Dataset excerpts
====

-- ==== Sys2Proof/Machine/StartupOps.lean ====
section
/-!
DEFINITION. Reset and start-up (R382 to R394, R407 to R410, R414, R449, R459): RESET, flash discovery, the attempts, FILL, TRAIN, and direct flash access.
-/

namespace Sys2Proof.Machine

/-- Change the loader. -/
def State.modClo (s : State) (f : CloSt → CloSt) : State := { s with clo := f s.clo }

/-! ## RESET and OFF (R408, R410, R432, R449) -/

/-- Every block at its reset value. What is kept: the waiting commands, the output of this command, the free values drawn, the clock, the JTAG port, and a pending
injection 0x1B (R432), and a loss of REFCLK0 (R28). -/
def State.blank (s : State) : State :=
  { State.reset with
    pending := s.pending, out := s.out, free := s.free, ns := s.ns, jtag := s.jtag, hrbFell := s.hrbFell, fir := { clkLost := s.fir.clkLost },
    err := { inj := s.err.inj.filter fun j => j.id == 0x1B } }

/-- Entry to RESET (R410): every FEN output is released; a JTAG access in progress ends and DONE reads 0 (R441). -/
def State.enterReset (s : State) : State :=
  { s.blank with dev := .reset, prev := s.dev, clo := { step := .resetHeld }, jtag := { s.jtag with busy := none, done := false, missed := false } }

/-- PWRGOOD rises: OFF to RESET; a boundary-scan instruction that is current drives the outputs (R459). -/
def State.powerUp (s : State) : State := if s.dev = .off then s.enterReset.scanOut else s

/-- PWRGOOD falls: OFF, and every pending injection is cleared. -/
def State.powerDown (s : State) : State := { s.blank with dev := .off, prev := s.dev, clo := { step := .off }, err := {}, jtag := {} }

/-- RESET_N goes low, in every state but OFF; a boundary-scan instruction goes on driving the outputs (R459). [DEDUCED, log 81] -/
def State.resetLow (s : State) : State := if s.dev = .off then s else s.enterReset.scanOut

/-- RESET_N rises: FOLIO_ROLE is sampled and the PLLs begin to lock (R266, R408). A boundary-scan hold ends with the pulse (R459). [DEDUCED, log 81] -/
def State.resetHigh (s : State) (role : Bool) : State :=
  if s.dev = .reset ∧ s.clo.step = .resetHeld then
    ({ s with role, jtag := { s.jtag with hold := s.jtag.hold && (s.jtag.instr == 0 || s.jtag.instr == 4 || s.jtag.instr == 5) } }).modClo fun x => { x with step := .pll }
  else s

/-- Whether the boundary scan holds the logic in RESET (R459). -/
def State.scanHeld (s : State) : Bool := s.jtag.hold

/-- The PLLs lock. -/
def State.pllsLock (s : State) : State :=
  if s.dev = .reset ∧ s.clo.step = .pll ∧ !s.scanHeld then s.modClo fun x => { x with step := .fuse } else s

/-- The fuses have been read. -/
def State.fusesRead (s : State) (f : Fuses) : State :=
  if s.dev = .reset ∧ s.clo.step = .fuse ∧ !s.scanHeld then { s with fuses := f }.modClo fun x => { x with step := .sram } else s

/-- The home role stands in FOL_STS, and the acting role starts equal to it (R266). -/
def State.roles (s : State) : State := (s.p F.FOL_STS_HOMEROLE (b2n s.role)).p F.FOL_STS_ACTROLE (b2n s.role)

/-- Every SRAM array holds valid check bits: LOAD and flash discovery begin (R382, R408), every field at its reset value, whatever JTAG has written since the PLLs locked (R11). [DEDUCED, log 81] -/
def State.sramReady (s : State) : State :=
  if s.dev = .reset ∧ s.clo.step = .sram ∧ !s.scanHeld then
    let s := { s.blank with dev := s.dev, prev := s.prev, role := s.role, fuses := s.fuses, clo := s.clo }
    let s := ((s.modClo fun x => { x with step := .discovery, injBad := false }).setDev .load).roles
    (((s.emit (.flash { op := 0xAB })).emit (.flash { op := 0x66 })).emit (.flash { op := 0x99 })).emit (.flash { op := 0x5A, addr := some 0, addrBytes := 3, dummy := 8, len := none })
  else s

/-! ## LOAD (R390 to R393) -/

/-- The context of a CLO record: flash byte offset, source the loader (R418). -/
def ctxClo (off : Nat) : Nat := ctxReg off .loader

/-- The flash address of a copy (R381). -/
def copyBase (backup : Bool) : Nat := if backup then 0x01000000 else 0

/-- A copy fails (R391): code and offset of its first failure, and the record. [DESIGN CHOICE, log 28; DEDUCED, log 80] -/
def State.copyBad (s : State) (backup : Bool) (e : CopyErr) (off : Nat) (inj : Bool) : State :=
  let s := ((s.p (F.CLO_ERR_CODE (b2n backup)) (copyCode e)).p (F.CLO_ERR_OFFSET (b2n backup)) off).modClo fun x => { x with injBad := x.injBad || inj }
  s.record { c := E.CLO_COPYBAD, inst := b2n backup, ctxType := 6, ctx := ctxClo (copyBase backup + off), key := [b2n backup], inj, handles := true }

/-- Each attempt begins with every block at its reset value, apart from the fuses, the FOLIO_ROLE sample, the CLO status registers and the error log (R390). [DEDUCED, log 80] -/
def State.attemptReset (s : State) : State :=
  let keep (a : Nat) : Bool := (decide (0x10000 ≤ a) && decide (a < 0x10040) && a != 0x10008) || (decide (0x1D0000 < a) && decide (a < 0x1E0000))
  { State.reset with
    pending := s.pending, out := s.out, free := s.free, ns := s.ns, jtag := s.jtag, hrbFell := s.hrbFell, fir := { clkLost := s.fir.clkLost },
    dev := s.dev, prev := s.prev, fuses := s.fuses, role := s.role, clo := s.clo, err := s.err, regs := s.regs.filter fun x => keep x.1 }.roles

====

To do.
Give back, word for word, only the lines above from the line holding "injection 0x1B (R432), and" to the line holding "0 (R441). -/", both included.

Task response.
injection 0x1B (R432), and a loss of REFCLK0 (R28). -/
def State.blank (s : State) : State :=
  { State.reset with
    pending := s.pending, out := s.out, free := s.free, ns := s.ns, jtag := s.jtag, hrbFell := s.hrbFell, fir := { clkLost := s.fir.clkLost },
    err := { inj := s.err.inj.filter fun j => j.id == 0x1B } }

/-- Entry to RESET (R410): every FEN output is released; a JTAG access in progress ends and DONE reads 0 (R441). -/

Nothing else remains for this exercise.